Records from a data source
──────────
/-- Settles O39: an admitted `poke` is a canonical write; the other two clauses are its two refusals. -/
theorem pokeOnlyBeforeFirstTick : Obligations.PokeOnlyBeforeFirstTick := by
  intro sys a v
  refine ⟨fun ht ha hwf => ⟨_, move_poke ht ha v, fun c => ?_⟩, fun ht => ?_, fun ht ha => ?_⟩
  · rw [Memory.read_write hwf]
    exact if_congr eq_comm rfl rfl
  · simp [System.move, System.poke, ht]
  · simp [System.move, System.poke, ht, Nat.not_lt.2 ha]

/-- Requesting a tick is one tick of the core, after which a tick has been requested. -/
theorem tick_of_step {sys : System} {t : State} (h : step sys.core = .next t) :
    sys.tick = .next { sys with core := t, ticked := true } := by
  simp only [System.tick, h]

/-- Settles O40: `start`, `stop` and observing compute to their results; `step` and the started driver request one
tick. -/
theorem driverControlsOnlyTicking : Obligations.DriverControlsOnlyTicking := by
  intro sys t ht
  refine ⟨rfl, rfl, rfl, rfl, rfl, tick_of_step ht, fun hs => ?_, fun hs => ?_⟩
  · simp only [System.move, hs, if_true, tick_of_step ht]
  · simp [System.move, hs]

/-! ### Invariants of sequences of moves -/

/-- Settles O33: a tick keeps the parameters, and the other moves do not reach them. -/
theorem parametersNeverChange : Obligations.ParametersNeverChange := by
  refine ⟨fun s t h => step_cfg h, fun ms sys sys' h => ?_⟩
  refine System.moves_keep (P := fun u => u.core.cfg = sys.core.cfg) (fun u m u' hu hm => ?_) rfl h
  rcases System.move_cases hm with ⟨a, v, -, -, -, rfl⟩ | ⟨t, -, ht, rfl⟩ | ⟨l, -, rfl⟩ | ⟨-, b, rfl⟩
  · exact hu
  · exact (step_cfg ht).trans hu
  · exact (raiseLines_cfg u.core l).trans hu
  · exact hu

/-- An admitted `poke` keeps the core's invariant: the write is canonical and inside memory. -/
theorem write_inv {s : State} (hs : s.Inv) {a : Nat} (ha : a < s.cfg.memSize) (v : Byte) :
    State.Inv { s with mem := s.mem.write a v } :=
  ⟨hs.legal, Memory.wf_write hs.canonical a v, Memory.below_write hs.inMemory ha v, hs.pcRange, hs.cause, hs.reports⟩

/-- The core's invariant does not look at registers, so `RaiseLines` keeps it. -/
theorem raiseLines_inv {s : State} (hs : s.Inv) (m : Byte) : (s.raiseLines m).Inv := by
  rcases raiseLines_cases s m with ⟨-, he⟩ | ⟨-, he⟩
  · rw [he]
    exact ⟨hs.legal, hs.canonical, hs.inMemory, hs.pcRange, hs.cause, hs.reports⟩
  · rw [he]
    exact hs

/-- Settles O42: each move keeps the core's invariant, and only a tick, after which `ticked` is set, touches what the
second clause speaks of. -/
theorem hostMoveKeepsInvariant : Obligations.HostMoveKeepsInvariant := by
  intro sys sys' m hs h
  rcases System.move_cases h with ⟨a, v, -, -, ha, rfl⟩ | ⟨t, -, ht, rfl⟩ | ⟨l, -, rfl⟩ | ⟨-, b, rfl⟩
  · exact ⟨write_inv hs.core ha v, hs.unticked⟩
  · exact ⟨tickKeepsInvariant _ _ hs.core ht, nofun⟩
  · refine ⟨raiseLines_inv hs.core l, fun hun => ?_⟩
    rw [raiseLines_run, raiseLines_pc, raiseLines_events]
    exact hs.unticked hun
  · exact ⟨hs.core, hs.unticked⟩

/-- Settles O43: construction is reset, with no tick requested. -/
theorem constructionEstablishesInvariant : Obligations.ConstructionEstablishesInvariant := by
  intro c p hc hwf hin
  exact ⟨resetWith_inv hc hwf hin, fun _ => ⟨rfl, rfl, rfl⟩⟩

/-- On a Halted core that has ticked, no move changes the core. -/
theorem move_core_of_halted {sys sys' : System} {m : HostMove} (hr : sys.core.run = .halted)
    (htick : sys.ticked = true) (h : sys.move m = .next sys') : sys'.core = sys.core ∧ sys'.ticked = true := by
  rcases System.move_cases h with ⟨a, v, -, hun, -, -⟩ | ⟨t, -, ht, rfl⟩ | ⟨l, -, rfl⟩ | ⟨-, b, rfl⟩
  · rw [htick] at hun
    cases hun
  · rw [step_halted hr] at ht
    injection ht with ht
    exact ⟨ht.symm, rfl⟩
  · rcases raiseLines_cases sys.core l with ⟨hrun, -⟩ | ⟨-, he⟩
    · rw [hr] at hrun
      cases hrun
    · exact ⟨he, htick⟩
  · exact ⟨rfl, htick⟩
──────────
[Work instruction] All of the data above should be written out again word for word.

[Solution]
/-- Settles O39: an admitted `poke` is a canonical write; the other two clauses are its two refusals. -/
theorem pokeOnlyBeforeFirstTick : Obligations.PokeOnlyBeforeFirstTick := by
  intro sys a v
  refine ⟨fun ht ha hwf => ⟨_, move_poke ht ha v, fun c => ?_⟩, fun ht => ?_, fun ht ha => ?_⟩
  · rw [Memory.read_write hwf]
    exact if_congr eq_comm rfl rfl
  · simp [System.move, System.poke, ht]
  · simp [System.move, System.poke, ht, Nat.not_lt.2 ha]

/-- Requesting a tick is one tick of the core, after which a tick has been requested. -/
theorem tick_of_step {sys : System} {t : State} (h : step sys.core = .next t) :
    sys.tick = .next { sys with core := t, ticked := true } := by
  simp only [System.tick, h]

/-- Settles O40: `start`, `stop` and observing compute to their results; `step` and the started driver request one
tick. -/
theorem driverControlsOnlyTicking : Obligations.DriverControlsOnlyTicking := by
  intro sys t ht
  refine ⟨rfl, rfl, rfl, rfl, rfl, tick_of_step ht, fun hs => ?_, fun hs => ?_⟩
  · simp only [System.move, hs, if_true, tick_of_step ht]
  · simp [System.move, hs]

/-! ### Invariants of sequences of moves -/

/-- Settles O33: a tick keeps the parameters, and the other moves do not reach them. -/
theorem parametersNeverChange : Obligations.ParametersNeverChange := by
  refine ⟨fun s t h => step_cfg h, fun ms sys sys' h => ?_⟩
  refine System.moves_keep (P := fun u => u.core.cfg = sys.core.cfg) (fun u m u' hu hm => ?_) rfl h
  rcases System.move_cases hm with ⟨a, v, -, -, -, rfl⟩ | ⟨t, -, ht, rfl⟩ | ⟨l, -, rfl⟩ | ⟨-, b, rfl⟩
  · exact hu
  · exact (step_cfg ht).trans hu
  · exact (raiseLines_cfg u.core l).trans hu
  · exact hu

/-- An admitted `poke` keeps the core's invariant: the write is canonical and inside memory. -/
theorem write_inv {s : State} (hs : s.Inv) {a : Nat} (ha : a < s.cfg.memSize) (v : Byte) :
    State.Inv { s with mem := s.mem.write a v } :=
  ⟨hs.legal, Memory.wf_write hs.canonical a v, Memory.below_write hs.inMemory ha v, hs.pcRange, hs.cause, hs.reports⟩

/-- The core's invariant does not look at registers, so `RaiseLines` keeps it. -/
theorem raiseLines_inv {s : State} (hs : s.Inv) (m : Byte) : (s.raiseLines m).Inv := by
  rcases raiseLines_cases s m with ⟨-, he⟩ | ⟨-, he⟩
  · rw [he]
    exact ⟨hs.legal, hs.canonical, hs.inMemory, hs.pcRange, hs.cause, hs.reports⟩
  · rw [he]
    exact hs

/-- Settles O42: each move keeps the core's invariant, and only a tick, after which `ticked` is set, touches what the
second clause speaks of. -/
theorem hostMoveKeepsInvariant : Obligations.HostMoveKeepsInvariant := by
  intro sys sys' m hs h
  rcases System.move_cases h with ⟨a, v, -, -, ha, rfl⟩ | ⟨t, -, ht, rfl⟩ | ⟨l, -, rfl⟩ | ⟨-, b, rfl⟩
  · exact ⟨write_inv hs.core ha v, hs.unticked⟩
  · exact ⟨tickKeepsInvariant _ _ hs.core ht, nofun⟩
  · refine ⟨raiseLines_inv hs.core l, fun hun => ?_⟩
    rw [raiseLines_run, raiseLines_pc, raiseLines_events]
    exact hs.unticked hun
  · exact ⟨hs.core, hs.unticked⟩

/-- Settles O43: construction is reset, with no tick requested. -/
theorem constructionEstablishesInvariant : Obligations.ConstructionEstablishesInvariant := by
  intro c p hc hwf hin
  exact ⟨resetWith_inv hc hwf hin, fun _ => ⟨rfl, rfl, rfl⟩⟩

/-- On a Halted core that has ticked, no move changes the core. -/
theorem move_core_of_halted {sys sys' : System} {m : HostMove} (hr : sys.core.run = .halted)
    (htick : sys.ticked = true) (h : sys.move m = .next sys') : sys'.core = sys.core ∧ sys'.ticked = true := by
  rcases System.move_cases h with ⟨a, v, -, hun, -, -⟩ | ⟨t, -, ht, rfl⟩ | ⟨l, -, rfl⟩ | ⟨-, b, rfl⟩
  · rw [htick] at hun
    cases hun
  · rw [step_halted hr] at ht
    injection ht with ht
    exact ⟨ht.symm, rfl⟩
  · rcases raiseLines_cases sys.core l with ⟨hrun, -⟩ | ⟨-, he⟩
    · rw [hr] at hrun
      cases hrun
    · exact ⟨he, htick⟩
  · exact ⟨rfl, htick⟩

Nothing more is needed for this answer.